Melbourne — Oil prices slipped on Thursday, trimming big gains from the previous two sessions, amid uncertainty over near-term demand as cases of the highly contagious Omicron variant of the coronavirus surge around the globe.
US West Texas Intermediate (WTI) crude futures slipped 7 US cents, or 0.1%, to $82.57 a barrel at 2.21am GMT, after climbing 1.7% in the previous session.
Brent crude futures shed 6 US cents, or 0.1%, to $84.61 a barrel, after rising 1.3% on Wednesday.

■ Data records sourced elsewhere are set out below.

-- ==== Sys2Proof/Machine/State.lean ====
section
/-! DEFINITION. All state of the machine as plain data (10_state.md), the host's calls, the outcomes, and the state after
reset. -/

namespace Sys2Proof.Machine

/-- The six flags (10_state.md R24). -/
structure Flags where
  h : Bool
  i : Bool
  n : Bool
  z : Bool
  v : Bool
  c : Bool
  deriving DecidableEq, Repr

/-- A timer of the chip: 16-bit counter, 16-bit reload latch, the `armed` marker (R43). Its mode bit is not here: timer
1's is bit 6 of ACR, timer 2's is `Via.t2FreeRun`. -/
structure Timer where
  counter : Word
  latch   : Word
  armed   : Bool
  deriving DecidableEq, Repr

/-- The two ports (R42). -/
inductive Port where
  | a
  | b
  deriving DecidableEq, Repr

/-- One call of the chip's output callback (60_exceptions.md R359). R356 says that `CB2_OUT` is reported through it too, but
`port_out(port, OR, DDR)` has no place for that level: an event `cb2` of its own that carries it, one for each shift out
whether or not the level changes, is DESIGN CHOICE, log 17. -/
inductive PortEvent where
  | pins (port : Port) (output direction : Byte)
  | cb2 (level : Bool)
  deriving DecidableEq, Repr

/-- The timer/IO chip (R42 to R46), its input lines `ina`, `inb`, `cb2In` and its output line `cb2Out` (R42, R356).
`portLog` is the model's own: the callbacks made so far, newest first. -/
structure Via where
  ora       : Byte
  orb       : Byte
  ddra      : Byte
  ddrb      : Byte
  t1        : Timer
  t2        : Timer
  t2FreeRun : Bool
  sr        : Byte
  srCount   : Nat
  acr       : Byte
  pcr       : Byte
  /-- bits 6 to 0 of the interrupt-flag byte (R45); bit 7 is computed on read -/
  ifr       : BitVec 7
  /-- bits 6 to 0 of the interrupt-enable byte (R45); bit 7 is computed on read -/
  ier       : BitVec 7
  ina       : Byte
  inb       : Byte
  cb2In     : Bool
  cb2Out    : Bool
  portLog   : List PortEvent
  deriving DecidableEq, Repr

/-- The four control lines, named by their flag bit in `IFR` (60_exceptions.md R361, R372). -/
inductive ControlLine where
  | ca2
  | ca1
  | cb2
  | cb1
  deriving DecidableEq, Repr

/-- A snapshot of the full state (10_state.md R54, D37): the registers, flags, latches, `parked`, the chip's registers, timers
(`T2_FREERUN` among them, R43) and shift state, the memory contents by address, `CYCLES` and `IRQ_LINE_PREV`. The lines of the
chip are inputs and outputs of the block and no part of it (log 14). -/
structure Snapshot where
  a            : Byte
  b            : Byte
  x            : Word
  sp           : Word
  pc           : Word
  flags        : Flags
  resetPending : Bool
  nmiPending   : Bool
  irqPending   : Bool
  halt         : Bool
  parked       : Bool
  ora          : Byte
  orb          : Byte
  ddra         : Byte
  ddrb         : Byte
  t1           : Timer
  t2           : Timer
  t2FreeRun    : Bool
  sr           : Byte
  srCount      : Fin 9
  acr          : Byte
  pcr          : Byte
  ifr          : BitVec 7
  ier          : BitVec 7
  cells        : List (Word × Byte)
  cycles       : Nat
  irqLinePrev  : Bool
  deriving DecidableEq, Repr

/-- An input event of the block: a call by which the host, or a device outside the core, raises a signal or sets a line. -/
inductive Signal where
  /-- the CPU's `reset()` (10_state.md R34) -/
  | reset
  /-- `signal_nmi()` (R35) -/
  | nmi
  /-- `signal_irq()` (R36, 60_exceptions.md R325) -/
  | irq
  /-- `signal_halt(level)` (R37) -/
  | halt (level : Bool)
  /-- the external line values of the ports (60_exceptions.md R350, R369, R370) -/
  | inputA (v : Byte)
  | inputB (v : Byte)
  /-- the level of `CB2_IN` (R356) -/
  | inputCb2 (level : Bool)
  /-- `ctl_event(k)` (R372) -/
  | ctlEvent (line : ControlLine)
  /-- `t2_pulse()` (R355) -/
  | t2Pulse
  /-- `sr_ext_pulse()` (R357) -/
  | srExtPulse
  deriving DecidableEq, Repr

/-- A call the host makes between `step` calls (00_scope.md R7, 60_exceptions.md R326, R350). -/
inductive HostCall where
  /-- an input event -/
  | signal (e : Signal)
  /-- the CPU's `step(max_cycles)` without the bus (60_exceptions.md R320, R346) -/
  | step (maxCycles : Int)
  /-- the bus's `tick(cycles)` (R344) -/
  | tick (cycles : Int)
  /-- the memory primitives (20_memory.md R83) -/
  | read8 (addr : Word)
  | write8 (addr : Word) (v : Byte)
  | read16 (addr : Word)
  | write16 (addr : Word) (w : Word)
  /-- the chip's `reset()` (10_state.md R52) -/
  | chipReset
  /-- the chip's `tick(elapsed_cycles)` on its own (60_exceptions.md R346, R351) -/
  | chipTick (elapsed : Nat)
  /-- the bus's routing of the line on its own (R345, R346) -/
  | routeIrq
  /-- the chip's `register_read` and `register_write` (R350) -/
  | registerRead (reg : BitVec 4)
  | registerWrite (reg : BitVec 4) (v : Byte)
  /-- export and import of the full state (10_state.md R54) -/
  | exportState
  | importState (snap : Snapshot)
  deriving DecidableEq, Repr

/-- What the block reports to the host (00_scope.md R6): the results of calls, and the calls of devices outside the core. -/
inductive Output where
  /-- `step` returned this many consumed cycles (60_exceptions.md R320) -/
  | consumed (cycles : Nat)
  /-- a byte read by `read8` or `register_read` -/
  | byte (v : Byte)
  /-- a word read by `read16` -/
  | word (w : Word)
  /-- the full state, exported -/
  | snapshot (snap : Snapshot)
  /-- the handler of the device `id` outside the core was called to read `addr` (10_state.md R47, 20_memory.md R64) -/
  | externalRead (id : Nat) (addr : Word)
  /-- the handler of the device `id` outside the core was called to write `v` at `addr` (R47, R64) -/
  | externalWrite (id : Nat) (addr : Word) (v : Byte)
  /-- the bus forwarded elapsed cycles to the device `id` outside the core (60_exceptions.md R344) -/
  | externalTick (id cycles : Nat)
  deriving DecidableEq, Repr

/-- A `step` or `tick` call in progress (60_exceptions.md R320, R344). -/
structure Call where
  /-- the bus made it: at its end the chip is ticked and the line routed (R344) -/
  bus      : Bool
  /-- `max_cycles` -/
  budget   : Nat
  /-- `consumed`, the cycles of the decisions made so far -/
  consumed : Nat
  deriving DecidableEq, Repr

/-- The machine. `a` to `cycles` and `irqLinePrev` are the spec's state (10_state.md R20 to R48); `cfg` is its
construction parameters, which no step writes (log 4); `call` to `free` are the model's own (logs 6, 7 and 18). -/
structure State where
  a            : Byte
  b            : Byte
  x            : Word
  sp           : Word
  pc           : Word
  flags        : Flags
  resetPending : Bool
  nmiPending   : Bool
  irqPending   : Bool
  halt         : Bool
  parked       : Bool
  via          : Via
  /-- the backing bytes of the read-write and read-only regions (R47), by absolute address, in canonical form -/
  mem          : List Host.Cell
  cycles       : Nat
  irqLinePrev  : Bool
  cfg          : Params
  /-- the call in progress, if one is -/
  call         : Option Call
  /-- the host's calls still to come, oldest first -/
  calls        : List HostCall
  /-- the budget of the `tick` the driving loop makes when `calls` is empty -/
  chunk        : Nat
  /-- what has been reported to the host, newest first -/
  outs         : List Output
  /-- what the devices outside the core do when the bus ticks them, one entry for each such tick still to come, in order -/
  reactions    : List (List Signal)
  /-- how many free values the run has used -/
  free         : Nat
  deriving DecidableEq, Repr

/-- A fault is not an event of the machine: no step raises one (00_scope.md R19, 60_exceptions.md R324). -/
inductive Fault where
  /-- Raised by `construct` for a configuration that fails the check of 20_memory.md R62 (R63). Safe: no machine exists. -/
  | configurationError
  deriving DecidableEq, Repr

/-- Why a call is refused. -/
inductive Refusal where
  /-- An instruction without a meaning yet; no arm of `exec` answers it. Safe: the model stops. -/
  | notModelled (mnemonic : String)
  /-- A negative cycle budget, `raise Misuse` (60_exceptions.md R320). Raised by the host calls `step` and `tick`, before
  any change. Safe: the spec refuses it too. -/
  | misuse
  deriving DecidableEq, Repr

/-- The chip after its own `reset()` on a newly constructed machine (10_state.md R52); the input and output lines are DESIGN
CHOICE 0 (log 3). -/
def viaInitial : Via where
  ora := 0
  orb := 0
  ddra := 0
  ddrb := 0
  t1 := ⟨0, 0, false⟩
  t2 := ⟨0, 0, false⟩
  t2FreeRun := false
  sr := 0
  srCount := 8
  acr := 0
  pcr := 0
  ifr := 0
  ier := 0
  ina := 0
  inb := 0
  cb2In := false
  cb2Out := false
  portLog := []

/-- A machine right after construction with parameters `p` and no memory image (10_state.md R51): as after reset but
that PC is not loaded, here DESIGN CHOICE 0 (log 2). -/
def State.constructed (p : Params) : State where
  a := p.resetA
  b := p.resetB
  x := p.resetX
  sp := p.resetSp
  pc := 0
  flags := ⟨p.resetH, true, p.resetN, p.resetZ, p.resetV, p.resetC⟩
  resetPending := false
  nmiPending := false
  irqPending := false
  halt := false
  parked := false
  via := viaInitial
  mem := []
  cycles := 0
  irqLinePrev := false
  cfg := p
  call := none
  calls := []
  chunk := 1
  outs := []
  reactions := []
  free := 0

/-- The machine right after the CPU's reset sequence (10_state.md R50, R401), with the decided parameters and nothing
placed in memory: PC is what the two unwritten bytes at the reset vector read as, 0x0000 (log 2). The RESET_* values are
DESIGN CHOICE 0 (log 1). -/
def State.reset : State where
  a := 0x00
  b := 0x00
  x := 0x0000
  sp := 0x0000
  pc := 0x0000
  flags := ⟨false, true, false, false, false, false⟩
  resetPending := false
  nmiPending := false
  irqPending := false
  halt := false
  parked := false
  via := viaInitial
  mem := []
  cycles := 0
  irqLinePrev := false
  cfg := decidedParams
  call := none
  calls := []
  chunk := 1
  outs := []
  reactions := []
  free := 0

/-! Named updates, one field each. Their lemmas stand in Sys2Proof/Laws/State.lean. -/

def State.setA (s : State) (v : Byte) : State := { s with a := v }
def State.setB (s : State) (v : Byte) : State := { s with b := v }
def State.setX (s : State) (w : Word) : State := { s with x := w }
def State.setSp (s : State) (w : Word) : State := { s with sp := w }
def State.setPc (s : State) (w : Word) : State := { s with pc := w }
def State.setFlags (s : State) (f : Flags) : State := { s with flags := f }
def State.setResetPending (s : State) (v : Bool) : State := { s with resetPending := v }
def State.setNmiPending (s : State) (v : Bool) : State := { s with nmiPending := v }
def State.setIrqPending (s : State) (v : Bool) : State := { s with irqPending := v }
def State.setHalt (s : State) (v : Bool) : State := { s with halt := v }
def State.setParked (s : State) (v : Bool) : State := { s with parked := v }
def State.setVia (s : State) (v : Via) : State := { s with via := v }
def State.setMem (s : State) (m : List Host.Cell) : State := { s with mem := m }
def State.setCycles (s : State) (n : Nat) : State := { s with cycles := n }
def State.setIrqLinePrev (s : State) (v : Bool) : State := { s with irqLinePrev := v }
def State.setCall (s : State) (c : Option Call) : State := { s with call := c }
def State.setCalls (s : State) (cs : List HostCall) : State := { s with calls := cs }
def State.setChunk (s : State) (n : Nat) : State := { s with chunk := n }
def State.setOuts (s : State) (os : List Output) : State := { s with outs := os }
def State.setReactions (s : State) (es : List (List Signal)) : State := { s with reactions := es }
def State.setFree (s : State) (n : Nat) : State := { s with free := n }

end Sys2Proof.Machine
end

Data from the US Energy Information Administration (EIA) on Wednesday showed fuel demand has taken a hit from Omicron, with petrol stockpiles increasing by 8-million barrels in the week to January 7, compared with analyst expectations for a 2.4-million-barrel rise.
“Gasoline [petrol] demand was weaker than expected and still below pre-pandemic levels, and if this becomes a trend, oil won’t be able to continue to push higher,” Oanda analyst Edward Moya said in a note.
However, Moya added, the Omicron effect is expected to be short-lived.
Earlier, the market had latched on to a bigger drawdown than expected in crude inventories and the fact that stockpiles are at their lowest since October 2018.
“In reality, the weekly EIA report was less bullish than the headline number, as total crude oil inventories fell 4.8-million barrels but were more than offset by a stock build across refined products,” Citi said in a note.
ANZ Research pointed to commercial flight numbers running at 16% below 2019 levels for the week to January 11. That was at least better than in the last week of December, when numbers were down 20% on pre-pandemic levels, according to FlightRadar 24.